Atherosclerosis as a chronic inflammatory disease leads to a variety of cardiovascular disorders, such as myocardial infarction, stroke, peripheral vascular disease, and aortic aneurysm in aged people. Clinically, statins slow plaque progression and promote regression of atherosclerotic lesions (10, 11, 12, 13, 14, 15). These beneficial effects of statin therapy are believed to be due, at least in part, to the anti-inflammatory and immunomodulatory properties of statins. Treatment with statins in patients with acute coronary syndromes significantly reduces the levels of inflammatory markers, such as C-reactive protein and serum amyloid A (16, 17, 18, 19, 20). Statins have been found to decrease the activation and recruitment of immune cells, an immune response that contributes to the progression of atherosclerotic development (21, 22). However, the direct impact of statins on immune cells, particularly on macrophages, remains largely unexplored.
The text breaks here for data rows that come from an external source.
-- ==== Sys2Proof/Safety.lean ====
section
/-! DEFINITION. What the statements of this model are told in: the firing of the slot in focus, the parts of a state that a
change may touch, and the arithmetic of the instruction tables written a second time in bit vectors. -/

namespace Sys2Proof.Machine

open Sys2Proof

/-! ### One firing -/

/-- What the slot in focus sees when it holds an instruction. -/
abbrev State.seen (s : State) (o : Op) (f : Fields) : Ctx := s.ctx s.focus o f

/-- The slot in focus fires: its trigger holds (R94). -/
abbrev Fires (o : Op) (f : Fields) (s : State) : Prop := s.trigger s.focus o f = true

/-- The instruction answers the next state in which the slot in focus has fired and has done `d`. What that leaves is
told once for all of them (Obligations.FiringIsOneAct, Obligations.ResultsArrive). -/
abbrev Does (o : Op) (f : Fields) (s : State) (d : Done) : Prop := exec (o.mk f) s = .next (s.commit (s.seen o f) d)

/-- The state with the fabric that a firing may change put in place: tiles, channels and regions. -/
def State.withFabric (s : State) (ts : Tab Tile) (cs : Tab Chan) (rs : Tab Region) : State :=
  { s with tiles := ts, chans := cs, regions := rs }

/-- A pool with the parts that a firing writes put in place. -/
def PoolSt.withFired (x : PoolSt) (ins : List InPort) (v : List VReg) (outs : List OutPort) (fl : List InFlight)
    (upd : Option (BitVec 3 × Bool)) (fired : Option Nat) (gs : List Group) : PoolSt :=
  { x with ins := ins, v := v, outs := outs, inflight := fl, upd := upd, firedAt := fired, groups := gs }

/-- What a firing consumes by its operand fields, and no more (R97). -/
def consumed (f : Fields) : Done := { pops := popsOf f, takes := takesOf f }

/-- A firing that consumes by its operand fields and whose result, due after `lat` cycles, goes to D; a D that is an
output loses a unit of its space (R95, R116). -/
def resulting (f : Fields) (lat : Nat) (t : Tok) : Done :=
  { consumed f with outs := outsOf f, res := [⟨f.d, some t, lat, 0⟩] }

/-- What a source field adds to the trigger (R97, R99, R263), for an instruction that needs DATA heads; the tag test of a
† opcode admits its KIND on the input it names. -/
def SourceReady (x : PoolSt) (o : Op) (f : Fields) (a : Src) : Prop :=
  let kind : Fin 4 → BitVec 3 := fun c => if o.dagger && f.te && f.tc.toNat == c.val then f.tk else 0
  match a with
  | .take n => (x.vreg n).present = true
  | .inp c => ∃ t, (x.inp c).head = some t ∧ t.kind = kind c
  | .peek c => ∃ t, (x.inp c).head = some t ∧ t.kind = kind c
  | .areg n => ∀ e ∈ x.inflight, e.dst ≠ .areg n
  | _ => True

/-- What D adds to the trigger (R98, R180). -/
def DestReady (x : PoolSt) (d : Dst) : Prop :=
  match d with
  | .put n => (x.vreg n).present = false ∧ ∀ e ∈ x.inflight, e.dst ≠ .wr n ∧ e.dst ≠ .put n
  | .out c => (x.out c).space = true ∧ (x.out c).owner = none
  | _ => True

/-- The combinations of fields that the instructions' own rules leave defined; any other is not defined (R135) and falls under
item 12 of R111. -/
structure CombinationDefined (o : Op) (f : Fields) : Prop where
  emit : o = .emit → f.d = .none ∨ ∃ t, f.d = .out t
  plog : o = .plog → 5 ≤ f.md.toNat → f.b = .imm 0
  steer : o = .steer → ∀ t, f.d = .out t → f.md.toNat < 4 → f.md.toNat ≠ t.val
  steerTo : o = .steer → ∃ t, f.d = .out t
  mergeTests : o = .merge → (f.te = true → f.tc.toNat = f.md.toNat) ∧
    ∀ c : Fin 4, c.val = f.md.toNat → f.a ≠ .inp c ∧ f.a ≠ .peek c ∧ f.b ≠ .inp c ∧ f.b ≠ .peek c
  perm : o = .perm → f.te = true → (∃ c : Fin 4, c.val = f.tc.toNat ∧ (f.a = .inp c ∨ f.a = .peek c)) → f.tk = 3
  tagset : o = .tagset → f.md = 0 → ∀ n, f.d ≠ .wr n ∧ f.d ≠ .put n
  plane : o = .plane → 2 ≤ f.md.toNat → f.b = .imm 0
  smup : o = .smup → f.md ≠ 1 → f.b = .imm 0
  smrg : o = .smrg ∨ o = .smrgOrd → f.b = .imm 0
  smrgOrd : o = .smrgOrd → ∃ c, f.a = .inp c
  topki : o = .topki → 2 ≤ f.md.toNat → f.b = .imm 0
  ldch : o = .ldch → ∃ n, f.a = .areg n
  dhpushJoin : o = .dhpushJoin → f.b = .imm 0
  wcntBind : o = .wcntBind → f.d = .none ∧ f.b = .imm 0
  wcnt : o = .wcnt → f.a = .imm 0
  streams : o = .agrd ∨ o = .agch ∨ o = .gremit ∨ o = .mxrow → ∃ t, f.d = .out t
  mxout : o = .mxout → 2 ≤ f.md.toNat → f.a = .imm 0
  mxrow : o = .mxrow → (∃ c, f.a = .inp c) ∧ (f.b = .imm 0 ∨ ∃ c, f.b = .inp c)
  mxrowTwo : o = .mxrow → f.md ≠ 0 → ∀ c : Fin 4, f.b = .inp c → ∀ d : Fin 4, d.val = (c.val + 1) % 4 → f.a ≠ .inp d

/-- A slot of a pool holds an instruction whose trigger holds. -/
def SlotFires (s : State) (k : Nat) (p : Pool) (n : Nat) : Prop :=
  ∃ o f, ((s.tile k).pool p).instr n = some (o, f) ∧ s.trigger ⟨k, p, n⟩ o f = true

/-- The input that a source consumes. -/
def inputOf : Src → List Nat
  | .inp i => [i.val]
  | _ => []

/-- A token of one valid lane, as I64. -/
def oneTok (w : Word) (h : Hdr) : Tok := ⟨⟨w, 0, 0, 0, 0, 0, 0, 0⟩, 0, 0, h.psn, 1, h.gen, 1, 0⟩

/-! ### Integer arithmetic in bit vectors (R152, R153) -/

/-- The saturated value of a sum or difference that has left the signed range: the end on the side of its true sign. -/
def satEnd (w : Nat) (neg : Bool) : BitVec w := if neg then BitVec.intMin w else BitVec.intMax w

/-- The table of R153 at a width, for the instructions whose operands are read at the width of MD. -/
def intTable (w : Nat) (u : Bool) (o : Op) (x y z : BitVec w) : BitVec w :=
  match o with
  | .iadd => x + y
  | .isub => x - y
  | .imul => x * y
  | .imulh =>
    if u then ((x.zeroExtend (2 * w) * y.zeroExtend (2 * w)) >>> w).setWidth w
    else ((x.signExtend (2 * w) * y.signExtend (2 * w)).sshiftRight w).setWidth w
  | .imad => x * y + z
  | .ineg => -x
  | .iabs => if x.msb then -x else x
  | .imin => if (if u then x.ult y else x.slt y) then x else y
  | .imax => if (if u then x.ult y else x.slt y) then y else x
  | .iclamp =>
    let m := if (if u then x.ult z else x.slt z) then x else z
    if (if u then m.ult y else m.slt y) then y else m
  | .iadds =>
    if u then (if BitVec.uaddOverflow x y then BitVec.allOnes w else x + y)
    else if BitVec.saddOverflow x y then satEnd w x.msb else x + y
  | .isubs =>
    if u then (if BitVec.usubOverflow x y then 0 else x - y)
    else if BitVec.ssubOverflow x y then satEnd w x.msb else x - y
  | .shl => x <<< (y.toNat % w)
  | .shr => x >>> (y.toNat % w)
  | .sar => x.sshiftRight (y.toNat % w)
  | .rot => x.rotateLeft (y.toNat % w)
  | _ => 0

/-- The instructions of that table. -/
def sizedOps : List Op :=
  [.iadd, .isub, .imul, .imulh, .imad, .ineg, .iabs, .imin, .imax, .iclamp, .iadds, .isubs, .shl, .shr, .sar, .rot]

/-- One lane of R153 for those instructions: at W = 32 the low halves are used and the result is sign-extended (R152). -/
def sizedLane (o : Op) (md : BitVec 3) (x y z : Word) : Word :=
  if md.getLsbD 0 then
    (intTable 32 (md.getLsbD 1) o (x.setWidth 32) (y.setWidth 32) (z.setWidth 32)).signExtend 64
  else intTable 64 (md.getLsbD 1) o x y z

/-- The other instructions of R153, which take all 64 bits of a lane or count bits. -/
def bitOps : List Op := [.and, .or, .xor, .andn, .not, .clz, .popc, .bfx, .bfi, .sext]

/-- The ones among the first `n` bits of a word. -/
def onesBelow (x : Word) (n : Nat) : Nat := ((List.range n).filter x.getLsbD).length

/-- The zeros above the highest one within `n` bits; `n` for zero. -/
def zerosAbove (x : Word) : (n : Nat) → Nat
  | 0 => 0
  | n + 1 => if x.getLsbD n then 0 else 1 + zerosAbove x n

/-- One lane of R153 for those instructions. -/
def bitLane (o : Op) (md : BitVec 3) (x y z : Word) : Word :=
  let w := if md.getLsbD 0 then 32 else 64
  let p := (y.extractLsb' 0 6).toNat
  let len := (y.extractLsb' 8 6).toNat
  let ones : Word := BitVec.ofNat 64 (2 ^ len - 1)
  match o with
  | .and => x &&& y
  | .or => x ||| y
  | .xor => x ^^^ y
  | .andn => x &&& ~~~y
  | .not => ~~~x
  | .clz => BitVec.ofNat 64 (zerosAbove x w)
  | .popc => BitVec.ofNat 64 (onesBelow x w)
  | .bfx =>
    let v := (x >>> p) &&& ones
    if md.getLsbD 1 && decide (0 < len) && v.getLsbD (len - 1) then v ||| ~~~ones else v
  | .bfi => (z &&& ~~~(ones <<< p)) ||| ((x &&& ones) <<< p)
  | .sext => (x <<< (63 - p)).sshiftRight (63 - p)
  | _ => 0

/-- The FMT of an integer result (R152). -/
def intResultFmt (o : Op) (md : BitVec 3) (a : BitVec 4) : BitVec 4 :=
  match o with
  | .and => a
  | .or => a
  | .xor => a
  | .andn => a
  | .not => a
  | .clz => 1
  | .popc => 1
  | .bfx => 1
  | .bfi => 1
  | .sext => 1
  | _ => if md.getLsbD 0 then 2 else 1

/-- Cycles to a result (R153). -/
def intLatency (o : Op) : Nat :=
  match o with
  | .imul => 3
  | .imulh => 3
  | .imad => 3
  | _ => 1

/-! ### The common block, routing and lanes (R137 to R157) -/

/-- KIND and SIDE of the token that EMIT forms, x being lane 0 of A (R138). -/
def emitHead (md : BitVec 3) (x : Word) : BitVec 3 × BitVec 24 :=
  if md = 0 then (1, 0)
  else if md = 1 then (1, 1)
  else if md = 2 then (2, x.setWidth 24)
  else if md = 3 then (3, 0)
  else if md = 4 then (5, BitVec.ofNat 24 (x.toNat % 2 ^ 20))
  else if md = 5 then (5, BitVec.ofNat 24 (2 ^ 20 + x.toNat % 32))
  else (6, 0)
Statins are inhibitors of 3-hydroxy-3-methylglutaryl coenzyme A reductase, the rate-limiting enzyme of the mevalonate pathway. The mevalonate pathway produces isoprenoids that are critical for diverse cellular functions, ranging from cholesterol synthesis to growth control. Farnesylpyrophosphate (FPP)² and geranylgeranylpyrophosphate (GGPP), the isoprenoid intermediates of the mevalonate pathway, are also important for the posttranslational modification of a variety of proteins, including Ras and small GTPases, such as RhoA, Rac, and Cdc42. Prenylation of these proteins with the isoprenoids is required for their translocation to the membrane and for cellular functions (23).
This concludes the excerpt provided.